Open rssdev10 opened 4 years ago
As far as I can tell, what you are trying to do is not the intended use of boundaryMultiTokenRegex. The documentation says
"The matched tokens will be treated as not part of the following sentence."
My understanding is, this means the matched tokens will be part of the first sentence. In other words, the behavior you are seeing is exactly the expected behavior.
What you could possibly do is add functionality to the WordToSentenceProcessor which includes a lookahead tokenregex. Alternatively, you could add a new annotator between ssplit and the other annotators which rearranges the sentences as needed. Although I might be missing something, I don't see any functionality that does exactly what you need right now.
Ok, thanks, in that case definitely, I will think how to do a workaround.
I thought about the lookahead functionality. But my concern here is the mentioned fragment:
List<? super IN> nodes = matcher.groupNodes();
if (nodes != null && ! nodes.isEmpty()) {
if (DEBUG) { log.info(" found match at: " + nodes); }
isSentenceBoundary.put(nodes.get(nodes.size() - 1), true);
}
Not sure that use of matcher.groupNodes()
is correct. https://docs.oracle.com/javase/7/docs/api/java/util/regex/Pattern.html#cg says: Group zero always stands for the entire expression
.
A common understanding of groups in regex is like
java.util.regex.Pattern pattern = java.util.regex.Pattern.compile("(b) c d");
java.util.regex.Matcher matcher = pattern.matcher("a b c d e");
java.util.regex.MatchResult result = matcher.toMatchResult();
if (matcher.find()) {
System.out.println(matcher.group(1));
}
with b
as the only result because (b)
only was mentioned as a group.
See also: https://rubular.com/r/PGDnmY3IcAua0j
So, in that understanding of the group for matching, the lookahead tokenregex operation is not required.
One of simple ways how to keep full compatibility with previous expressions - add some specific name of the group to do a line break. E.g. "ssplit.boundaryMultiTokenRegex", "(?$LN_BREAK /\\n|\\*NL\\*/) /[^[\\p{Alnum}'\"!?.,]]/ /\\p{Lu}\\p{L}+/"
, where $LN_BREAK
is a the last removing group after which a break line happening. If there is no a group with that name, keep logic as now.
Any suggestions about it?
I was thinking that adding a new field would be a lot easier than trying to add more functionality to the existing boundaryMultiTokenRegex. Possibly two new fields, so we can specify which pieces go to the previous sentence and which go to the next sentence.
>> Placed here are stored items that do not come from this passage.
/-! ## The state -/

/-- The state of the device: the queue of commands that wait, and everything the spec gives the device. -/
structure State where
  /-- Commands that wait, the oldest first. -/
  pending : List Instr := []
  /-- The model's own counter of free values drawn so far; no rule of the spec names it. -/
  free    : Nat := 0
  /-- The words of the register space that differ from their reset value (R509, R518). -/
  regs    : Sparse Word := []
  /-- The live values of RWS registers that differ from their reset value (R9, R220). -/
  live    : Sparse Word := []
  /-- The host's copy of WHISTLE_MASK (R70); SQS holds its own in `regs`. -/
  whistleHost : Nat := 0
  bus     : BusUnit := {}
  seqs    : Vector Seq 5 := Vector.replicate 5 {}
  wt      : WallUnit := {}
  net     : NetUnit := {}
  pins    : PinUnit := {}
  round   : RoundUnit := {}
  scan    : Vector ScanUnit 4 := Vector.replicate 4 {}
  emw     : EmwUnit := {}
  tpl     : Vector TplGroup 16 := Vector.replicate 16 {}
  kennel  : KennelUnit := {}
  bist    : BistUnit := {}
  frame   : FrameUnit := {}
  dram    : Vector DramUnit 4 := Vector.replicate 4 {}
  geo     : GeoUnit := {}
  sess    : Sparse Session := []
  rot     : RotUnit := {}
  board   : BoardUnit := {}
  ing     : IngUnit := {}
  nbr     : Vector NbrPort 4 := Vector.replicate 4 {}
  dfl     : DflUnit := {}
  power   : PowerUnit := {}
  syn     : Vector SynUnit 4 := Vector.replicate 4 {}
  cmp     : Vector CmpUnit 4 := Vector.replicate 4 {}
  map     : Vector MapUnit 4 := Vector.replicate 4 {}
  blt     : Vector (Option BltOp) 4 := Vector.replicate 4 Option.none
  /-- Block operations of case U12 that have written in the present core cycle (R487). -/
  wild    : Vector (Option BltOp) 4 := Vector.replicate 4 Option.none
  cam     : Vector CamCtx 4 := Vector.replicate 4 {}
  rxScan  : Option RxScan := Option.none
  tap     : TapUnit := {}
deriving DecidableEq, Repr

/-- The device right after power-on reset: every register at its reset value, every store empty. -/
def State.reset : State := {}

end Sys2Proof.Machine
end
Hello, I'm trying to split a list of sentences without a proper punctuation into separate sentences. And looks, an expression written in
boundaryMultiTokenRegex
is not working as expected. The key aspect here, I cannot split all the text by new line in all the cases because whole text might be with multi line sentences. But list items are with a key indicator of the start.Expected behavior is to get 4 sentences:
Real behavior:
Additional findings: I checked what is happening inside https://github.com/stanfordnlp/CoreNLP/blob/master/src/edu/stanford/nlp/process/WordToSentenceProcessor.java#L282
As a result here, I'm getting 3 tokens result instead of the first one mentioned in the pattern.
Also, in the debugger, I see
matcher
with two groups found with all the tokens from the pattern, and with the correct first token only. But as the correct group is the second one, the final result is wrong.